从第一次调用getList()开始返回true,返回对列表的引用,在其上调用add(s)。第二次调用getList()时,它返回对同一列表的引用,而不是它的副本,而不是新列表 - 相同的引用。调用contains(s)将返回true,因为它与添加了对象的列表相同。
Consider this, however.
但是请考虑一下。
Test test1 = new Test();
Test test2 = new Test();
String s = "ABC";
test1.add(s);
System.out.println(test2.getList().contains(s));
This will print out "false". Why? test1.getList() returns a reference to the list inside test1 and test2.getList() returns a reference to the list inside test2. Here, s was added to test1:s list, so it will not be contained inside test2:s list.
这将打印出“假”。为什么? test1.getList()返回对test1内部列表的引用,test2.getList()返回对test2中列表的引用。这里,s被添加到test1:s列表中,因此它不会包含在test2:s列表中。
#2
1
I'm guessing getRuleList() is returning a reference to a List (or something similar). Think of it as a pointer (or more specifically, a copy of a pointer) if you're familiar with C. You're working on the same underlying instance of the object when you call getRuleList().
我猜getRuleList()正在返回对List(或类似的东西)的引用。如果您熟悉C,则将其视为指针(或更具体地说,指针的副本)。当您调用getRuleList()时,您正在处理对象的相同底层实例。
For proof, try: System.out.println(getRuleList() == getRuleList()); The == operator will only compare if the two references are pointing to the same object (not a deep equal like .equals). You'll see that until you call setRuleList() with a different object reference that the statement holds true.
为了证明,请尝试:System.out.println(getRuleList()== getRuleList()); ==运算符只会比较两个引用是否指向同一个对象(不是像.equals那样的深度)。您将看到,直到您使用不同的对象引用调用setRuleList(),该语句为true。
These assumptions are of course without seeing your full code.
这些假设当然没有看到您的完整代码。
#3
1
So, to answer your questions you have to at first know how Java passes Variables.
因此,要回答您的问题,首先要了解Java如何通过变量。
a Variable has a value:
变量有一个值:
int i = 1234;
Person p = new Person("Peter");
Now, the Variable i contains exactly 1234, while the Variable p contains the Memory Adress of the created Person.
现在,变量i包含1234,而变量p包含创建的Person的内存地址。
so i contains 1234 and p contains the adress (let's say a4dfi3).

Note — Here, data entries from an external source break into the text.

/-- R39–R42, R50: decode and encode agree. Every encoding of a finite value, in every floating-point layout, encodes back
to its own bits in every rounding mode, without a flag; an infinity does with saturation off; a NaN becomes the canonical
NaN. -/
def Obligations.NumbersEncodeBack : Prop :=
  ∀ (L : Layout) (w : Nat) (rnd : Rnd) (sat : Bool),
    L ∈ [layFP32, layBF16, layFP16, layE4M3, layE5M2, layE3M2, layE2M3, layE2M1] → w < 2 ^ (1 + L.eb + L.mb) →
    (∀ n m e, L.decode w = .fin n m e → L.encode rnd sat (L.decode w) = (w, fNone)) ∧
    (∀ n, L.decode w = .inf n → L.encode rnd false (L.decode w) = (w, fNone)) ∧
    (L.decode w = .nan → (L.encode rnd sat (L.decode w)).1 = L.nanBits)
end

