-- ==== Sys2Proof/Laws/State.lean ====
section
/-!
SUPPORT. What each small update leaves: for every field that an update does not touch, the field is as it was. Each law holds
by rfl; simp takes a law of several equations apart.
-/
namespace Sys2Proof.Machine

variable (s : State)

/-- What `modCtx` leaves. -/
@[simp] theorem modCtx_rest (c : Ctx) (f : CtxSt → CtxSt) :
    (modCtx s c f).pending = s.pending ∧
    (modCtx s c f).grade = s.grade ∧
    (modCtx s c f).fuseRows = s.fuseRows ∧
    (modCtx s c f).ec = s.ec ∧
    (modCtx s c f).wall = s.wall ∧
    (modCtx s c f).resetAt = s.resetAt ∧
    (modCtx s c f).factor = s.factor ∧
    (modCtx s c f).isolated = s.isolated ∧
    (modCtx s c f).resets = s.resets ∧
    (modCtx s c f).free = s.free ∧
    (modCtx s c f).out = s.out ∧
    (modCtx s c f).pos = s.pos ∧
    (modCtx s c f).alias_ = s.alias_ ∧
    (modCtx s c f).dispatched = s.dispatched ∧
    (modCtx s c f).switching = s.switching ∧
    (modCtx s c f).switchFrom = s.switchFrom ∧
    (modCtx s c f).switchTo = s.switchTo ∧
    (modCtx s c f).switchAc = s.switchAc ∧
    (modCtx s c f).lastDisp = s.lastDisp ∧
    (modCtx s c f).quantumUs = s.quantumUs ∧
    (modCtx s c f).slips = s.slips ∧
    (modCtx s c f).switches = s.switches ∧
    (modCtx s c f).lastSwitchAc = s.lastSwitchAc ∧
    (modCtx s c f).dispatchedAt = s.dispatchedAt ∧
    (modCtx s c f).quantumOver = s.quantumOver ∧
    (modCtx s c f).code = s.code ∧
    (modCtx s c f).aff = s.aff ∧
    (modCtx s c f).queues = s.queues ∧
    (modCtx s c f).headAt = s.headAt ∧
    (modCtx s c f).runs = s.runs ∧
    (modCtx s c f).spans = s.spans ∧
    (modCtx s c f).mem = s.mem ∧
    (modCtx s c f).ecc = s.ecc ∧
    (modCtx s c f).banks = s.banks ∧
    (modCtx s c f).cm = s.cm ∧
    (modCtx s c f).mxe = s.mxe ∧
    (modCtx s c f).mxeSaved = s.mxeSaved ∧
    (modCtx s c f).sct = s.sct ∧
    (modCtx s c f).stash = s.stash ∧
    (modCtx s c f).vxe = s.vxe ∧
    (modCtx s c f).pin = s.pin ∧
    (modCtx s c f).seed = s.seed ∧
    (modCtx s c f).gens = s.gens ∧
    (modCtx s c f).reseeds = s.reseeds ∧
    (modCtx s c f).syn = s.syn ∧
    (modCtx s c f).err = s.err ∧
    (modCtx s c f).hst = s.hst ∧
    (modCtx s c f).xmu = s.xmu ∧
    (modCtx s c f).xfer = s.xfer ∧
    (modCtx s c f).lnk = s.lnk ∧
    (modCtx s c f).rsl = s.rsl ∧
    (modCtx s c f).pwr = s.pwr ∧
    (modCtx s c f).tap = s.tap ∧
    (modCtx s c f).bezel = s.bezel ∧
    (modCtx s c f).evts = s.evts ∧
    (modCtx s c f).isolateHost = s.isolateHost ∧
    (modCtx s c f).isolateSeen = s.isolateSeen ∧
    (modCtx s c f).scratch = s.scratch ∧
    (modCtx s c f).nvs = s.nvs ∧
    (modCtx s c f).boot = s.boot ∧
    (modCtx s c f).stretched = s.stretched ∧
    (modCtx s c f).scrubAt = s.scrubAt :=
  ⟨rfl, rfl, rfl, rfl, rfl, rfl, rfl, rfl, rfl, rfl, rfl, rfl, rfl, rfl, rfl, rfl, rfl, rfl, rfl, rfl, rfl, rfl, rfl, rfl, rfl, rfl, rfl, rfl, rfl, rfl, rfl, rfl, rfl, rfl, rfl, rfl, rfl, rfl, rfl, rfl, rfl, rfl, rfl, rfl, rfl, rfl, rfl, rfl, rfl, rfl, rfl, rfl, rfl, rfl, rfl, rfl, rfl, rfl, rfl, rfl, rfl, rfl⟩

/-- What `setQueue` leaves. -/
@[simp] theorem setQueue_rest (q : QName) (l : List QEnt) :
    (setQueue s q l).pending = s.pending ∧
    (setQueue s q l).grade = s.grade ∧
    (setQueue s q l).fuseRows = s.fuseRows ∧
    (setQueue s q l).ec = s.ec ∧
    (setQueue s q l).wall = s.wall ∧
    (setQueue s q l).resetAt = s.resetAt ∧
    (setQueue s q l).factor = s.factor ∧
    (setQueue s q l).isolated = s.isolated ∧
    (setQueue s q l).resets = s.resets ∧
    (setQueue s q l).free = s.free ∧
    (setQueue s q l).out = s.out ∧
    (setQueue s q l).pos = s.pos ∧
    (setQueue s q l).alias_ = s.alias_ ∧
    (setQueue s q l).dispatched = s.dispatched ∧
    (setQueue s q l).switching = s.switching ∧
    (setQueue s q l).switchFrom = s.switchFrom ∧
    (setQueue s q l).switchTo = s.switchTo ∧
    (setQueue s q l).switchAc = s.switchAc ∧
    (setQueue s q l).lastDisp = s.lastDisp ∧
    (setQueue s q l).quantumUs = s.quantumUs ∧
    (setQueue s q l).slips = s.slips ∧
    (setQueue s q l).switches = s.switches ∧
    (setQueue s q l).lastSwitchAc = s.lastSwitchAc ∧
    (setQueue s q l).dispatchedAt = s.dispatchedAt ∧
    (setQueue s q l).quantumOver = s.quantumOver ∧
    (setQueue s q l).ctxs = s.ctxs ∧
    (setQueue s q l).code = s.code ∧
    (setQueue s q l).aff = s.aff ∧
    (setQueue s q l).headAt = s.headAt ∧
    (setQueue s q l).runs = s.runs ∧
    (setQueue s q l).spans = s.spans ∧
    (setQueue s q l).mem = s.mem ∧
    (setQueue s q l).ecc = s.ecc ∧
    (setQueue s q l).banks = s.banks ∧
    (setQueue s q l).cm = s.cm ∧
    (setQueue s q l).mxe = s.mxe ∧
    (setQueue s q l).mxeSaved = s.mxeSaved ∧
    (setQueue s q l).sct = s.sct ∧
    (setQueue s q l).stash = s.stash ∧
    (setQueue s q l).vxe = s.vxe ∧
    (setQueue s q l).pin = s.pin ∧
    (setQueue s q l).seed = s.seed ∧
    (setQueue s q l).gens = s.gens ∧
    (setQueue s q l).reseeds = s.reseeds ∧
    (setQueue s q l).syn = s.syn ∧
    (setQueue s q l).err = s.err ∧
    (setQueue s q l).hst = s.hst ∧
    (setQueue s q l).xmu = s.xmu ∧
    (setQueue s q l).xfer = s.xfer ∧
    (setQueue s q l).lnk = s.lnk ∧
    (setQueue s q l).rsl = s.rsl ∧
    (setQueue s q l).pwr = s.pwr ∧
    (setQueue s q l).tap = s.tap ∧
    (setQueue s q l).bezel = s.bezel ∧
    (setQueue s q l).evts = s.evts ∧
    (setQueue s q l).isolateHost = s.isolateHost ∧
    (setQueue s q l).isolateSeen = s.isolateSeen ∧
    (setQueue s q l).scratch = s.scratch ∧
    (setQueue s q l).nvs = s.nvs ∧
    (setQueue s q l).boot = s.boot ∧
    (setQueue s q l).stretched = s.stretched ∧
    (setQueue s q l).scrubAt = s.scrubAt :=
  ⟨rfl, rfl, rfl, rfl, rfl, rfl, rfl, rfl, rfl, rfl, rfl, rfl, rfl, rfl, rfl, rfl, rfl, rfl, rfl, rfl, rfl, rfl, rfl, rfl, rfl, rfl, rfl, rfl, rfl, rfl, rfl, rfl, rfl, rfl, rfl, rfl, rfl, rfl, rfl, rfl, rfl, rfl, rfl, rfl, rfl, rfl, rfl, rfl, rfl, rfl, rfl, rfl, rfl, rfl, rfl, rfl, rfl, rfl, rfl, rfl, rfl, rfl⟩
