/-! ### What is due, and time -/

/-- What comes about at the end of an AC changes what an evaluation does. -/
theorem comeDue_frame (n k : Nat) : comeDue n k s =
    { s with ctxs := (comeDue n k s).ctxs, err := (comeDue n k s).err, hst := (comeDue n k s).hst
             syn := (comeDue n k s).syn, mxe := (comeDue n k s).mxe, free := (comeDue n k s).free } := by
  unfold comeDue
  dsimp only
  split_ifs
  · rw [evalAt_frame]
  · rw [checkHoist_frame]
  · rw [hoistArrives_frame]
  · rw [signalStarts_frame]

/-- What is due before an AC changes the time, the contexts, the synchronisation block, the log, the records, the gate and the
counter of free values. -/
theorem settleDue_frame (n k : Nat) : settleDue n k s =
    { s with ec := (settleDue n k s).ec, wall := (settleDue n k s).wall, stretched := (settleDue n k s).stretched
             ctxs := (settleDue n k s).ctxs, err := (settleDue n k s).err, hst := (settleDue n k s).hst
             syn := (settleDue n k s).syn, mxe := (settleDue n k s).mxe, free := (settleDue n k s).free } := by
  induction n generalizing s with
  | zero => rfl
  | succ n ih =>
    unfold settleDue
    split
    · rfl
    · split
      · rw [ih, comeDue_frame, pass_frame]
      · rfl

theorem evalBefore_frame (k : Nat) : evalBefore k s =
    { s with ec := (evalBefore k s).ec, wall := (evalBefore k s).wall, stretched := (evalBefore k s).stretched
             ctxs := (evalBefore k s).ctxs, err := (evalBefore k s).err, hst := (evalBefore k s).hst
             syn := (evalBefore k s).syn, mxe := (evalBefore k s).mxe, free := (evalBefore k s).free } := settleDue_frame s 8192 k

/-- With nothing due before an AC nothing happens. -/
theorem evalBefore_none (k : Nat) (h : ∀ x ∈ s.syn.evals, k ≤ x.1) : evalBefore k s = s := by
  unfold evalBefore settleDue
  split
  · rfl
  · rename_i x l hx
    rw [if_neg (by have := h x (by simp [hx]); omega)]

/-- What is due before AC k comes about before the AC begins. -/
theorem settleDue_ec (n k : Nat) : s.ec ≤ (settleDue n k s).ec ∧ (settleDue n k s).ec ≤ Nat.max s.ec (2 * k) := by
  induction n generalizing s with
  | zero => simp [settleDue]
  | succ n ih =>
    unfold settleDue
    split
    · simp
    · rename_i x _ _
      split
      · rename_i hx
        have h1 := ih (comeDue x.2 x.1 (pass (2 * x.1 + 1) s))
        have h2 : (comeDue x.2 x.1 (pass (2 * x.1 + 1) s)).ec = Nat.max s.ec (2 * x.1 + 1) := by rw [comeDue_frame, pass_ec]
        rw [h2] at h1
        constructor
        · exact le_trans (Nat.le_max_left _ _) h1.1
        · exact le_trans h1.2 (by simp only [Nat.max_def]; split_ifs <;> omega)
      · simp

/-- Time passes, and what is due by then comes about. -/
theorem advance_frame (e : Nat) : advance e s =
    { s with ec := (advance e s).ec, wall := (advance e s).wall, stretched := (advance e s).stretched
             ctxs := (advance e s).ctxs, err := (advance e s).err, hst := (advance e s).hst
             syn := (advance e s).syn, mxe := (advance e s).mxe, free := (advance e s).free } := by
  unfold advance
  split
  · rw [pass_frame, evalBefore_frame]
  · rfl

所以我包含1234而p包含地址(让我们说a4dfi3)。
anyMethodYouLike(p);
System.out.println(p.getName());
public void anyMethodYouLike(Person somePerson) {
somePerson.rename("Homer");
}
so in this example, we give the Method anyMethodYouLike the Variable p... wait! we give the Method the value of the Variable (a4dfi3). The Method then calls rename on this Variable (which still has the same adress as p has, hence it modifies the same Person that p points to). So, after the Method, the Name of the Person p points to, gets printed, which results in "Homer".
所以在这个例子中,我们给方法anyMethodYouLike变量p ...等等!我们给Method提供变量(a4dfi3)的值。然后,Method调用此变量上的重命名(它仍具有与p相同的地址,因此它会修改p指向的同一个Person)。因此,在方法之后,人物的名称p指向,被打印,这导致“荷马”。
someOtherMethod(p);
System.out.println(p.getName());
public void someOtherMethod(Person somePerson) {
somePerson = new Person("Walter");
}
In THIS example we still give the adress of our Person called "Peter" to the Method. But this time, the Method creates a new Person in somePerson (therefore overriding the adress in somePerson to.. let's say 13n37s. BUT! the Person at a4dfi3 wasn't changed! The print call still outputs "Peter" and not "Walter".
在这个例子中,我们仍然将我们的Person的地址称为“Peter”。但是这一次,方法在somePerson中创建了一个新的Person(因此覆盖了somePerson中的地址......让我们说13n37s。但是!a4dfi3的人没有改变!打印调用仍然输出“Peter”而不是“Walter” 。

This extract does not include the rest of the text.